Мамчич перелез через завал и остановился. Здесь, по его предположениям, второй взвод соединялся с третьим, и здесь, на стыке, он приказал младшему лейтенанту Коржу установить пулемёт. После бомбёжки и артналёта местность сильно изменилась. Мамчич огляделся, ища взглядом расчёт ручного пулемёта. Окоп пулемётчиков был разрушен взрывом, из земли торчал ствол изуродованного «дегтяря», треснутая пополам каска с разорванным ремешком, курсантский яловый сапог, какие выдавали в училище год назад, когда войной ещё не пахло и снабжение было другим. Голенище сапога дымилось, и смотреть на этот дымящийся сапог, который свидетельствовал о том, что никто здесь не спасся, было жутко. Кто-то из курсантов его роты, кого он наверняка хорошо знал, с кем разговаривал и кого, быть может, расспрашивал о доме и родных, ещё недавно заботливо начищал этот самый сапог перед очередной поверкой, чтобы он, командир роты, случайно не обнаружил где-нибудь на каблуке серое пятнышко пыли или присохшей глины. Мамчич хотел перешагнуть дымящийся сапог, но всё же задел каблуком, и тот сполз на дно траншеи. Чей это сапог? Лейтенанта Коржа? Или Ботвинского? И тот и другой могли быть здесь.

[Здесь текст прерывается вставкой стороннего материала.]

/-- `countPocketEcc` keeps the form. -/
theorem countPocketEcc_formed {cq : List Instr} {cp : Prop} (s : State) (k : Nat) (ue : Bool) (fm : Formed cq cp s) : Formed cq cp (countPocketEcc s
    k ue) := by
  unfold countPocketEcc
  try dsimp only
  repeat' first
    | with_reducible assumption
    | with_reducible apply updChm_formed
    | simp only [formed_upd]
    | split
    | dsimp only
    | intro _

/-- `correctedAt` keeps the form. -/
theorem correctedAt_formed {cq : List Instr} {cp : Prop} (s : State) (k a : Nat) (fm : Formed cq cp s) : Formed cq cp (correctedAt s k a) := by
  unfold correctedAt
  try dsimp only
  repeat' first
    | with_reducible assumption
    | with_reducible apply countPocketEcc_formed
    | with_reducible apply logErr_formed
    | with_reducible apply draw_formed
    | simp only [formed_upd]
    | split
    | dsimp only
    | intro _

/-- `uncorrectableAt` keeps the form. -/
theorem uncorrectableAt_formed {cq : List Instr} {cp : Prop} (s : State) (k a : Nat) (fm : Formed cq cp s) : Formed cq cp (uncorrectableAt s k a) :=
    by
  unfold uncorrectableAt
  try dsimp only
  repeat' first
    | with_reducible assumption
    | with_reducible apply countPocketEcc_formed
    | with_reducible apply logErr_formed
    | with_reducible apply draw_formed
    | with_reducible apply markUnit_formed
    | simp only [formed_upd]
    | split
    | dsimp only
    | intro _

/-- `setFlags` keeps the form. -/
theorem setFlags_formed {cq : List Instr} {cp : Prop} (s : State) (k : Nat) (f : WFlags) (fm : Formed cq cp s) : Formed cq cp (setFlags s k f) := by
  unfold setFlags
  try dsimp only
  repeat' first
    | with_reducible assumption
    | simp only [formed_upd]
    | split
    | dsimp only
    | intro _

/-- `poisonWords` keeps the form. -/
theorem poisonWords_formed {cq : List Instr} {cp : Prop} (s : State) (k n : Nat) (h : Formed cq cp s) : Formed cq cp (poisonWords s k n) := by
  induction n generalizing s k with
  | zero => exact h
  | succ n ih => exact ih _ _ (setFlags_formed _ _ _ ⟨h.pending, fun i => Memory.wf_setBytes (h.mem i), h.host, h.chms, h.cairns, h.rings⟩)

/-- `rewriteUnit` keeps the form. -/
theorem rewriteUnit_formed {cq : List Instr} {cp : Prop} (s : State) (k : Nat) (fm : Formed cq cp s) : Formed cq cp (rewriteUnit s k) := by
  unfold rewriteUnit
  try dsimp only
  repeat' first
    | with_reducible assumption
    | with_reducible apply poisonWords_formed
    | simp only [formed_upd]
    | split
    | dsimp only
    | intro _

/-- `readWord` keeps the form. -/
theorem readWord_formed {cq : List Instr} {cp : Prop} (s : State) (a : Nat) (h : Formed cq cp s) : Formed cq cp (readWord s a).2 := by
  unfold readWord
  split
  · exact h
  · split
    · exact rewriteUnit_formed _ _ (uncorrectableAt_formed _ _ _ h)
    · exact correctedAt_formed _ _ _ h
    · exact h

/-- `readWords` keeps the form. -/
theorem readWords_formed {cq : List Instr} {cp : Prop} (s : State) (a n : Nat) (h : Formed cq cp s) : Formed cq cp (readWords s a n).2.2.2 := by
  induction n generalizing s a with
  | zero => exact h
  | succ n ih => exact ih _ _ (readWord_formed _ _ h)

/-- `readBytes` keeps the form. -/
theorem readBytes_formed {cq : List Instr} {cp : Prop} (s : State) (a len : Nat) (h : Formed cq cp s) : Formed cq cp (readBytes s a len).2.2.2 :=
    readWords_formed _ _ _ h
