-- ==== Sys2Proof/Laws/KeptUnits.lean ====
section
/-! SUPPORT. The meanings of the siphons, the control plane, links, interrupts, partitions and time keep the form. -/

namespace Sys2Proof.Machine

/-- `sendRemote` keeps the form. -/
theorem sendRemote_formed {cq : List Instr} {cp : Prop} (s : State) (r : Remote) (p : Packet) (fm : Formed cq cp s) : Formed cq cp (sendRemote s r p)
    := by
  unfold sendRemote
  try dsimp only
  repeat' first
    | with_reducible assumption
    | with_reducible apply sendPacket_formed
    | simp only [formed_upd]
    | split
    | dsimp only
    | intro _

/-- `sendWrites` keeps the form. -/
theorem sendWrites_formed {cq : List Instr} {cp : Prop} (s : State) (q d : Nat) (ctx : Option Nat) (g : Nat) (data : List Byte) (f : WFlags) (n :
    Nat) (h : Formed cq cp s) : Formed cq cp (sendWrites s q d ctx g data f n) := by
  induction n generalizing s g data with
  | zero => exact h
  | succ n ih => 
    simp only [sendWrites]
    split
    · exact h
    · exact ih _ _ _ (sendRemote_formed _ _ _ h)

/-- `sendRead` keeps the form. -/
theorem sendRead_formed {cq : List Instr} {cp : Prop} (s : State) (q d : Nat) (ctx : Option Nat) (g len dest : Nat) (tile : List (Nat × Nat)) (fm :
    Formed cq cp s) : Formed cq cp (sendRead s q d ctx g len dest tile) := by
  unfold sendRead
  try dsimp only
  repeat' first
    | with_reducible assumption
    | with_reducible apply sendRemote_formed
    | simp only [formed_upd]
    | split
    | dsimp only
    | intro _

/-- `readIndex` keeps the form. -/
theorem readIndex_formed {cq : List Instr} {cp : Prop} (s : State) (d : List Word) (n : Nat) (fm : Formed cq cp s) : Formed cq cp (readIndex s d
    n).2.2 := by
  unfold readIndex
  try dsimp only
  repeat' first
    | with_reducible assumption
    | with_reducible apply readBytes_formed
    | simp only [formed_upd]
    | split
    | dsimp only
    | intro _

/-- `planGather` keeps the form. -/
theorem planGather_formed {cq : List Instr} {cp : Prop} (k : Checker) (d : List Word) (s : State) (n m : Nat) (h : Formed cq cp s) : Formed cq cp
    (planGather k d s n m).st := by
  induction m generalizing s n with
  | zero => exact h
  | succ m ih => 
    simp only [planGather]
    have h1 := readIndex_formed s d n h
    repeat' split
    all_goals first
      | exact h
      | exact h1
      | exact ih _ _ h1

/-- `planBlock` keeps the form. -/
theorem planBlock_formed {cq : List Instr} {cp : Prop} (k : Checker) (d : List Word) (s : State) (n m : Nat) (h : Formed cq cp s) : Formed cq cp
    (planBlock k d s n m).st := by
  induction m generalizing s n with
  | zero => exact h
  | succ m ih => 
    simp only [planBlock]
    repeat' split
    all_goals first
      | exact h
      | exact ih _ _ h

/-- `readSource` keeps the form. -/
theorem readSource_formed {cq : List Instr} {cp : Prop} (s : State) (r : Row) (fm : Formed cq cp s) : Formed cq cp (readSource s r).2 := by
  unfold readSource
  try dsimp only
  repeat' first
    | with_reducible assumption
    | with_reducible apply readBytes_formed
    | simp only [formed_upd]
    | split
    | dsimp only
    | intro _

/-- `readSources` keeps the form. -/
theorem readSources_formed {cq : List Instr} {cp : Prop} (s : State) (l : List Row) (h : Formed cq cp s) : Formed cq cp (readSources s l).2 := by
  induction l generalizing s with
  | nil => exact h
  | cons p l ih => exact ih _ (readSource_formed _ _ h)

/-- `putPiece` keeps the form. -/
theorem putPiece_formed {cq : List Instr} {cp : Prop} (s : State) (q d : Nat) (ctx : Option Nat) (bad : List Nat) (all : List Piece) (p : Piece) (fm
    : Formed cq cp s) : Formed cq cp (putPiece s q d ctx bad all p) := by
  unfold putPiece
  try dsimp only
  repeat' first
    | with_reducible assumption
    | with_reducible apply sendRead_formed
    | with_reducible apply writeMem_formed
    | with_reducible apply sendWrites_formed
    | simp only [formed_upd]
    | split
    | dsimp only
    | intro _

/-- `putRows` keeps the form. -/
theorem putRows_formed {cq : List Instr} {cp : Prop} (s : State) (q d : Nat) (ctx : Option Nat) (gather : Bool) (n : Nat) (xs : List ReadRow) (fm :
    Formed cq cp s) : Formed cq cp (putRows s q d ctx gather n xs) := by
  unfold putRows
  try dsimp only
  repeat' first
    | with_reducible assumption
    | with_reducible apply Formed.foldl
    | with_reducible apply Formed.foldlFst
    | with_reducible apply putPiece_formed
    | simp only [formed_upd]
    | split
    | dsimp only
    | intro _

/-- `moveRows` keeps the form. -/
theorem moveRows_formed {cq : List Instr} {cp : Prop} (s : State) (q d : Nat) (ctx : Option Nat) (rows : List Row) (fm : Formed cq cp s) : Formed cq
    cp (moveRows s q d ctx rows) := by
  unfold moveRows
  try dsimp only
  repeat' first
    | with_reducible assumption
    | with_reducible apply readSources_formed
    | with_reducible apply putRows_formed
    | simp only [formed_upd]
    | split
    | dsimp only
    | intro _

/-- `putTiles` keeps the form. -/
theorem putTiles_formed {cq : List Instr} {cp : Prop} (q d : Nat) (ctx : Option Nat) (w : List (Nat × List ReadRow)) (s : State) (fm : Formed cq cp
    s) : Formed cq cp (putTiles q d ctx w s) := by
  unfold putTiles
  try dsimp only
  repeat' first
    | with_reducible assumption
    | with_reducible apply Formed.foldl
    | with_reducible apply Formed.foldlFst
    | with_reducible apply putRows_formed
    | simp only [formed_upd]
    | split
    | dsimp only
    | intro _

– Сержант! – крикнул он Воронцову, неожиданно показавшемуся в проёме полузаваленной ячейки. – Где Ботвинский?
– Там. – И Воронцов указал за поворот траншеи.
– Когда вы его видели?
– Только что.
Снова на Воронцова навалилась тишина, прерываемая сверлящим свистом. Свист не давал покоя, рвал затылок, наполнял весь его ослабевший и будто вывернутый ужасом наизнанку организм, и Воронцову едва хватало сил, чтобы не броситься наземь и не завопить, как вопил, чувствуя опасность, Денисенко. Лечь, закрыть руками глаза и уши и хотя бы на мгновение отстраниться ото всего – от обстрела, от немецкой атаки, от ротного, неизвестно откуда и зачем появившегося в их взводе, от свиста и звона разбитого стекла, раздирающего ушные перепонки.
– Ты что, ранен? Контужен? Слышишь меня, сержант?